Method for the Production of a Solution, Associated Arrangement and Uses of the Method and Arrangement

Abstract

Solid matter in a cavity is used to produce a solution of at least one solid matter in a solvent. The solid matter which is soluble in the solvent in initially covered and/or surrounded in the cavity by a medium which is insoluble in a solvent, such that dissolving of the solid matter is prevented. Subsequently the solvent is guided to the cavity and the medium which is insoluble in the solvent is treated in such a manner that contact is made between the solvent and the soluble solid matter, enabling the solid matter to dissolve in the solvent. Solutions including two or more solid matter can be produced in an advantageous manner.

Description

PRIORITY STATEMENT

This application is the national phase under 35 U.S.C. § 371 of PCT International Application No. PCT/EP2004/051870 which has an International filing date of Apr. 26, 2005, which designated the United States of America and which claims priority on German Patent Application number 10 2004 021 821.8 filed Apr. 30, 2004, the entire contents of which are hereby incorporated herein by reference.

1. Field

The invention generally relates to a method and/or associated arrangement for the production of a solution from at least one solid matter in a solvent. In addition, the invention also generally relates to uses of the arrangement and/or the method, for example in chemical analyses.

2. Background

In biomedical technology there is a requirement for solid matters to be dissolved in a solvent. Such solid matters are for example reagents that are stored as a dry mixture with negligible vapor pressure and form a stable substance at room temperature. Only when needed are they dissolved for the intended use in analysis.
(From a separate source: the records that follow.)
-- ==== Sys2Proof/Laws/PerInstr.lean ====
section
/-! SUPPORT. For every instruction: its layout names it again, so that no field of a well-formed term is lost between the term and its
fields. -/
open Sys2Proof
namespace Sys2Proof.Laws

/-! ### The codes and fields name what they come from -/

@[simp] theorem mform_raw (m : MForm) (n : Nat) : (m.raw n).mform = m := by
  obtain ⟨⟩ := m; rename_i o _ _ _ _ _ _; cases o <;> rfl

@[simp] theorem lform_raw (l : LForm) (n : Nat) : (l.raw n).lform = l := by
  obtain ⟨⟩ := l; rename_i b _ _ _ _ _ _; cases b <;> simp [LForm.raw, MRaw.lform]

@[simp] theorem raw_sz (m : MForm) (n : Nat) : (m.raw n).sz = BitVec.ofNat 4 n := rfl

@[simp] theorem lraw_sz (l : LForm) (n : Nat) : (l.raw n).sz = BitVec.ofNat 4 n := rfl

@[simp] theorem msize_code (z : MSize) : MSize.ofCode (z.code % 16) = z := by cases z <;> rfl

@[simp] theorem amo_code (o : AmoOp) : AmoOp.ofCode (o.code % 16) = o := by cases o <;> rfl

@[simp] theorem pref_code (k : PrefKind) : PrefKind.ofCode (k.code % 16) = k := by cases k <;> rfl

@[simp] theorem bar_code (b : Option (BitVec 4)) : barOf (barCode b) = b := by
  cases b with
  | none => rfl
  | some n => simp only [barCode, barOf, Nat.le_add_right, if_true, Option.some.injEq]; apply BitVec.eq_of_toNat_eq; simp; omega

theorem bar_split (b : Option (BitVec 4)) : barOf (16 * (barCode b / 16 % 2) + barCode b % 16) = b := by
  have h : barCode b < 32 := by cases b <;> simp only [barCode] <;> omega
  rw [show 16 * (barCode b / 16 % 2) + barCode b % 16 = barCode b by omega, bar_code]

@[simp] theorem bit_mod (b : Bool) : isOne (bit b % 2) = b := by cases b <;> rfl

@[simp] theorem cpFmt_code (x : CpFmt) : CpFmt.ofCode (x.code % 8) = x := by cases x <;> rfl

@[simp] theorem rdSrc_code (x : RdSrc) : RdSrc.ofCode (x.code % 4) = x := by cases x <;> rfl

@[simp] theorem rdOut_code (x : RdOut) : RdOut.ofCode (x.code % 4) = x := by cases x <;> rfl

theorem packBits_lt : (l : List (Nat × Nat)) → packBits l < 2 ^ (l.map Prod.fst).sum
  | [] => by simp [packBits]
  | (w, v) :: r => by
    have h := packBits_lt r
    have h1 := Nat.mod_lt v (Nat.two_pow_pos w)
    simp only [packBits, List.map_cons, List.sum_cons, Nat.pow_add]
    calc v % 2 ^ w + 2 ^ w * packBits r < 2 ^ w + 2 ^ w * packBits r := by omega
      _ = 2 ^ w * (packBits r + 1) := by rw [Nat.mul_add, Nat.mul_one, Nat.add_comm]
      _ ≤ _ := Nat.mul_le_mul_left _ h

theorem unpack_pack : (l : List (Nat × Nat)) → unpackBits (l.map Prod.fst) (packBits l) = l.map fun e => e.2 % 2 ^ e.1
  | [] => rfl
  | (w, v) :: r => by
    have h := Nat.two_pow_pos w
    simp only [List.map_cons, packBits, unpackBits, Nat.add_mul_mod_self_left, Nat.mod_mod, Nat.add_mul_div_left _ _ h,
      Nat.div_eq_of_lt (Nat.mod_lt v h), Nat.zero_add, unpack_pack r]
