/-- Three bits packed into one field. -/
theorem isOne_three_bits (x y z : Bool) : isOne ((bit x + 2 * bit y + 4 * bit z) % 2 ^ 3 / 2 ^ 0 % 2) = x
    ∧ isOne ((bit x + 2 * bit y + 4 * bit z) % 2 ^ 3 / 2 ^ 1 % 2) = y ∧ isOne ((bit x + 2 * bit y + 4 * bit z) % 2 ^ 3 / 2 ^ 2 % 2) = z := by
  cases x <;> cases y <;> cases z <;> decide

/-- Four bits packed into one field. -/
theorem isOne_four_bits (x y z u : Bool) : isOne ((bit x + 2 * bit y + 4 * bit z + 8 * bit u) % 2 ^ 5 / 2 ^ 0 % 2) = x
    ∧ isOne ((bit x + 2 * bit y + 4 * bit z + 8 * bit u) % 2 ^ 5 / 2 ^ 1 % 2) = y
    ∧ isOne ((bit x + 2 * bit y + 4 * bit z + 8 * bit u) % 2 ^ 5 / 2 ^ 2 % 2) = z
    ∧ isOne ((bit x + 2 * bit y + 4 * bit z + 8 * bit u) % 2 ^ 5 / 2 ^ 3 % 2) = u := by
  cases x <;> cases y <;> cases z <;> cases u <;> decide

/-! ### Forms that the A64 family's bits hold -/

/-- A pattern on A leaves no room for UC bits (R48, R444). -/
def UniRoom (f : AForm) : Prop := f.a.pat = .none ∨ (f.d.uni = false ∧ f.a.uni = false ∧ f.b.uni = false ∧ f.c.uni = false)

/-- Neither a modifier nor, on B and C, a pattern stands in the form (R48). -/
def Unmodified (f : AForm) : Prop :=
  f.b.pat = .none ∧ f.c.pat = .none ∧ f.a.noMods = true ∧ f.b.noMods = true ∧ f.c.noMods = true

/-- The forms that the bits of the A64 family hold under an opcode (R48 to R53, R60): modifiers and patterns on B and C need an A96 form, and the opcode
says which 96-bit forms it has. -/
def Fits (op : Nat) (f : AForm) : Prop :=
  UniRoom f ∧ match f.ext with
    | .a96 _ => onlyI96 op = false
    | .i96 _ => (hasIF op || onlyI96 op) = true ∧ Unmodified f
    | _ => Unmodified f

/-- IF of a form: set on an immediate form of an opcode that has the bit (R52). -/
def ifBit (op : Nat) (f : AForm) : Bool := match f.ext with | .i96 _ => hasIF op | _ => false

/-- FN has 4 bits under an opcode with IF, and else 5 (R52). -/
def fnLimit (op : Nat) : Nat := if hasIF op then 16 else 32

theorem hasIF_of_ifBit {op : Nat} {f : AForm} (h : ifBit op f = true) : hasIF op = true := by
  unfold ifBit at h; split at h
  · exact h
  · cases h

/-- FN and IF come back from bits [63:59]. -/
theorem fn_split {op fn : Nat} (hfn : fn < fnLimit op) (b : Bool) (hb : b = true → hasIF op = true) :
    (if hasIF op then (fn + 16 * bit b) % 2 ^ 5 % 16 else (fn + 16 * bit b) % 2 ^ 5) = fn
    ∧ (hasIF op && decide (16 ≤ (fn + 16 * bit b) % 2 ^ 5)) = b := by
  unfold fnLimit at hfn
  cases hop : hasIF op <;> cases b <;> simp_all [bit] <;> omega

/-- XN, which holds the UC bits where A has no pattern. -/
def xnOf (f : AForm) : Nat :=
  if f.a.pat.code.1 = 0 then bit f.a.uni + 2 * bit f.b.uni + 4 * bit f.c.uni + 8 * bit f.d.uni else f.a.pat.code.2

theorem pattern_of_xn (f : AForm) : Pattern.ofCode (f.a.pat.code.1 % 2 ^ 3) (xnOf f % 2 ^ 5) = f.a.pat := by
  have h := pattern_ofCode_code f.a.pat
  unfold xnOf
  cases hp : f.a.pat <;> simp_all [Pattern.code, Pattern.ofCode]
A device of this type is described for example in WO 02/072262 A1. In particular, an analysis device in which dry reagents are stored as solid matters and when needed are dissolved in a solvent is formed there as an easy-to-handle chip card.
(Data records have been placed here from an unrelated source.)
-- ==== Sys2Proof/Proofs/TreeRounds.lean ====
section
/-! PROOFS. Rounds of a tree: reports, notices, completion and release (O55). -/
namespace Sys2Proof.Machine

variable {s : State} {tree : Bool}

/-! ### Roots and segments -/

@[simp] theorem State.root_updRoot (s : State) (tree : Bool) (f : Root → Root) : (s.updRoot tree f).root tree = f (s.root tree) := by
  cases tree <;> rfl

@[simp] theorem State.die_updRoot (s : State) (tree : Bool) (f : Root → Root) (d : Nat) : (s.updRoot tree f).die d = s.die d := by
  cases tree <;> rfl

@[simp] theorem State.root_updSeg (s : State) (d : Nat) (tree : Bool) (f : Seg → Seg) : (s.updSeg d tree f).root tree = s.root tree := by
  cases tree <;> rfl

@[simp] theorem State.seg_updSeg (s : State) (d : Nat) (tree : Bool) (f : Seg → Seg) :
    ((s.updSeg d tree f).die d).seg tree = f ((s.die d).seg tree) := by
  unfold State.updSeg
  rw [State.die_updDie_self]
  cases tree <;> rfl

/-! ### Reports and notices -/

theorem treeReport_reports {d : Nat} (hd : d < 128) (hh : treeHeld s tree = true) (hn : reportedHere s d tree = false)
    (hr : ((s.die d).seg tree).rounds = (s.root tree).rounds) (ha : dieArrived s tree d = true) :
    ∃ t, exec (.treeReport tree d) s = .next t ∧ reportedHere t d tree = true ∧ d ∈ (t.root tree).seen ∧ (t.root tree).rounds = (s.root tree).rounds := by
  have hg : ¬((!treeHeld s tree || decide (128 ≤ d) || reportedHere s d tree
      || decide (((s.die d).seg tree).rounds ≠ (s.root tree).rounds) || !dieArrived s tree d) = true) := by
    simp only [hh, hn, hr, ha, Bool.not_true, Bool.false_or, Bool.or_false, ne_eq, not_true_eq_false, decide_false, decide_eq_true_eq]
    omega
  refine ⟨_, congrArg (event "TREE_REPORT") (if_neg hg), ?_, ?_, ?_⟩
  · simp [reportedHere]
  · simp [mem_insertNat]
  · simp

theorem absenceNotice_notes {u : Nat} {b : Block} (hb : memberBlock s u = some b) (hi : inTree s b tree = true) (ha : away s u = true)
    (hn : (s.root tree).absent.contains u = false) : ∃ t, exec (.absenceNotice tree u) s = .next t ∧ u ∈ (t.root tree).absent := by
  have notes : noteAbsent s tree u = some (s.updRoot tree fun r => { r with absent := insertNat u r.absent }) := by
    unfold noteAbsent
    rw [hb]
    exact if_pos (by rw [hi, ha, hn]; rfl)
  refine ⟨_, congrArg (event "ABSENCE_NOTICE") notes, ?_⟩
  simp [mem_insertNat]

/-- The withdrawal of a report leaves the absent members. -/
theorem withdraw_absent (s : State) (d : Nat) (tree : Bool) : ((withdraw s d tree).root tree).absent = (s.root tree).absent := by
  unfold withdraw
  split <;> simp

theorem presenceNotice_notes {u : Nat} {b : Block} (hb : s.block? u = some b) (ha : away s u = false)
    (hc : (s.root tree).absent.contains u = true) : ∃ t, exec (.presenceNotice tree u) s = .next t ∧ u ∉ (t.root tree).absent := by
  have notes : notePresent s tree u = some (
      let t := s.updRoot tree fun r => { r with absent := r.absent.filter fun v => v != u }
      if b.arrived tree then t else withdraw t (coreDie b.core) tree) := by
    unfold notePresent
    rw [hb]
    exact if_neg (by rw [ha, hc]; decide)
  refine ⟨_, congrArg (event "PRESENCE_NOTICE") notes, ?_⟩
  simp only []
  split
  · simp
  · rw [withdraw_absent]
    simp

theorem roundComplete_completes (hs : (s.root tree).seen.length = 128) (ha : (s.root tree).absent = []) :
    exec (.roundComplete tree) s = .next (s.updRoot tree fun r => { r with rounds := r.rounds + 1, seen := [], doneAt := s.clock }) :=
  congrArg (event "ROUND_COMPLETE") (if_pos (by rw [hs, ha]; rfl))

/-! ### Release -/

/-- A block's arrival in a tree begins afresh. -/
def Block.unarrived (tree : Bool) (b : Block) : Block := if tree then { b with arr1 := false } else { b with arr0 := false }

theorem Block.arrived_unarrived (b : Block) : (b.unarrived tree).arrived tree = false := by cases tree <;> rfl

theorem Block.arrived_wakeIf (b : Block) (p : Wait → Bool) : (b.wakeIf p).arrived tree = b.arrived tree := rfl

/-- What the release of a round does to one block of the die. -/
def releaseBlock (tree : Bool) (s : State) (u : Nat) : State :=
  let t := s.updBlock u (Block.unarrived tree)
  wakeIf t u fun q => match q with | .twait r toks => r == tree && roundsPass (roundsHere t u tree) toks | _ => false

/-- The release leaves the blocks it does not speak of, and no arrival of the one it does. -/
theorem arrived_releaseBlock (s : State) (u v : Nat) :
    ((releaseBlock tree s v).block? u).map (fun b => b.arrived tree) =
      if u = v then (s.block? u).map fun _ => false else (s.block? u).map fun b => b.arrived tree := by
  unfold releaseBlock wakeIf
  simp only []
  split
  · rename_i h
    subst h
    rw [State.block?_updBlock_self, State.block?_updBlock_self]
    cases s.block? u with
    | none => rfl
    | some b => exact congrArg some (Block.arrived_unarrived b)
  · rename_i h
    rw [State.block?_updBlock_ne _ _ h, State.block?_updBlock_ne _ _ h]

theorem arrived_foldl_releaseBlock {u : Nat} (l : List (Nat × Block)) (s : State)
    (h : (∃ e ∈ l, e.1 = u) ∧ (s.block? u).isSome = true ∨ (s.block? u).map (fun b => b.arrived tree) = some false) :
    ((l.foldl (fun s e => releaseBlock tree s e.1) s).block? u).map (fun b => b.arrived tree) = some false := by
  induction l generalizing s with
  | nil =>
    rcases h with ⟨⟨_, he, -⟩, -⟩ | h
    · cases he
    · exact h
  | cons e l ih =>
    refine ih _ ?_
    have step := arrived_releaseBlock (tree := tree) s u e.1
    rcases h with ⟨⟨x, hx, hu⟩, hb⟩ | h
    · obtain ⟨b, hb⟩ := Option.isSome_iff_exists.mp hb
      by_cases he : u = e.1
      · exact .inr (by rw [step, if_pos he, hb]; rfl)
      · rcases List.mem_cons.mp hx with hx | hx
        · exact absurd (hx ▸ hu).symm he
        · refine .inl ⟨⟨x, hx, hu⟩, ?_⟩
          rw [if_neg he, hb] at step
          obtain ⟨c, hc, -⟩ := Option.map_eq_some_iff.mp step
          exact Option.isSome_iff_exists.mpr ⟨c, hc⟩
    · refine .inr (step.trans ?_)
      split
      · obtain ⟨b, hb, -⟩ := Option.map_eq_some_iff.mp h
        rw [hb]
        rfl
      · exact h

theorem die_foldl_releaseBlock (l : List (Nat × Block)) (s : State) (d : Nat) :
    (l.foldl (fun s e => releaseBlock tree s e.1) s).die d = s.die d := by
  induction l generalizing s with
  | nil => rfl
  | cons e l ih => exact (ih _).trans rfl

theorem treeRelease_releases {d : Nat} (hd : d < 128) (hr : ((s.die d).seg tree).rounds < (s.root tree).rounds)
    (hn : releasedNearer s tree d = true) :
    ∃ t, exec (.treeRelease tree d) s = .next t ∧ ((t.die d).seg tree).rounds = ((s.die d).seg tree).rounds + 1 ∧ reportedHere t d tree = false
      ∧ ∀ u b, s.block? u = some b → coreDie b.core = d → inTree s b tree = true → (t.block? u).map (fun y => y.arrived tree) = some false := by
  have hg : ¬((decide (128 ≤ d) || decide ((s.root tree).rounds ≤ roundsSeen s tree d) || !releasedNearer s tree d) = true) := by
    simp only [hn, Bool.not_true, Bool.or_false, Bool.or_eq_true, decide_eq_true_eq]
    unfold roundsSeen
    omega
  refine ⟨_, congrArg (event "TREE_RELEASE") (if_neg hg), ?_, ?_, fun u b hb hc hi => ?_⟩
  · refine (congrArg (fun x : Die => (x.seg tree).rounds) (die_foldl_releaseBlock _ _ d)).trans ?_
    exact congrArg Seg.rounds (State.seg_updSeg s d tree _)
  · refine (congrArg (fun x : Die => (x.seg tree).reported) (die_foldl_releaseBlock _ _ d)).trans ?_
    exact congrArg Seg.reported (State.seg_updSeg s d tree _)
  · refine arrived_foldl_releaseBlock _ _ (.inl ⟨⟨(u, b), ?_, rfl⟩, ?_⟩)
    · have hm : (u, b) ∈ s.blocks := Tests.mget_mem _ _ _ hb
      exact List.mem_filter.mpr ⟨hm, Bool.and_eq_true_iff.mpr ⟨decide_eq_true hc, hi⟩⟩
    · exact Option.isSome_iff_exists.mpr ⟨b, hb⟩

/-- Settles O55, event by event. -/
theorem treesMove : Obligations.TreesMove := by
  unfold Obligations.TreesMove
  exact fun s tree => ⟨fun d => treeReport_reports, fun u b => absenceNotice_notes, fun u b => presenceNotice_notes, roundComplete_completes,
    fun d => treeRelease_releases⟩

end Sys2Proof.Machine
end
If the actual intended use of the dry reagents is preceded by rinsing steps and other measures, it is required that dissolving of the solid matter which is soluble in the solvent is initially prevented and that the solution of a precisely defined composition and quantity to be set is only produced when it is needed. This is the case in particular with the PCR reaction (Polymerase Chain Reaction), in which the PCR reagent initially has to be protected in the reaction chamber and is only to be released after the DNA has been supplied, concentrated and purified.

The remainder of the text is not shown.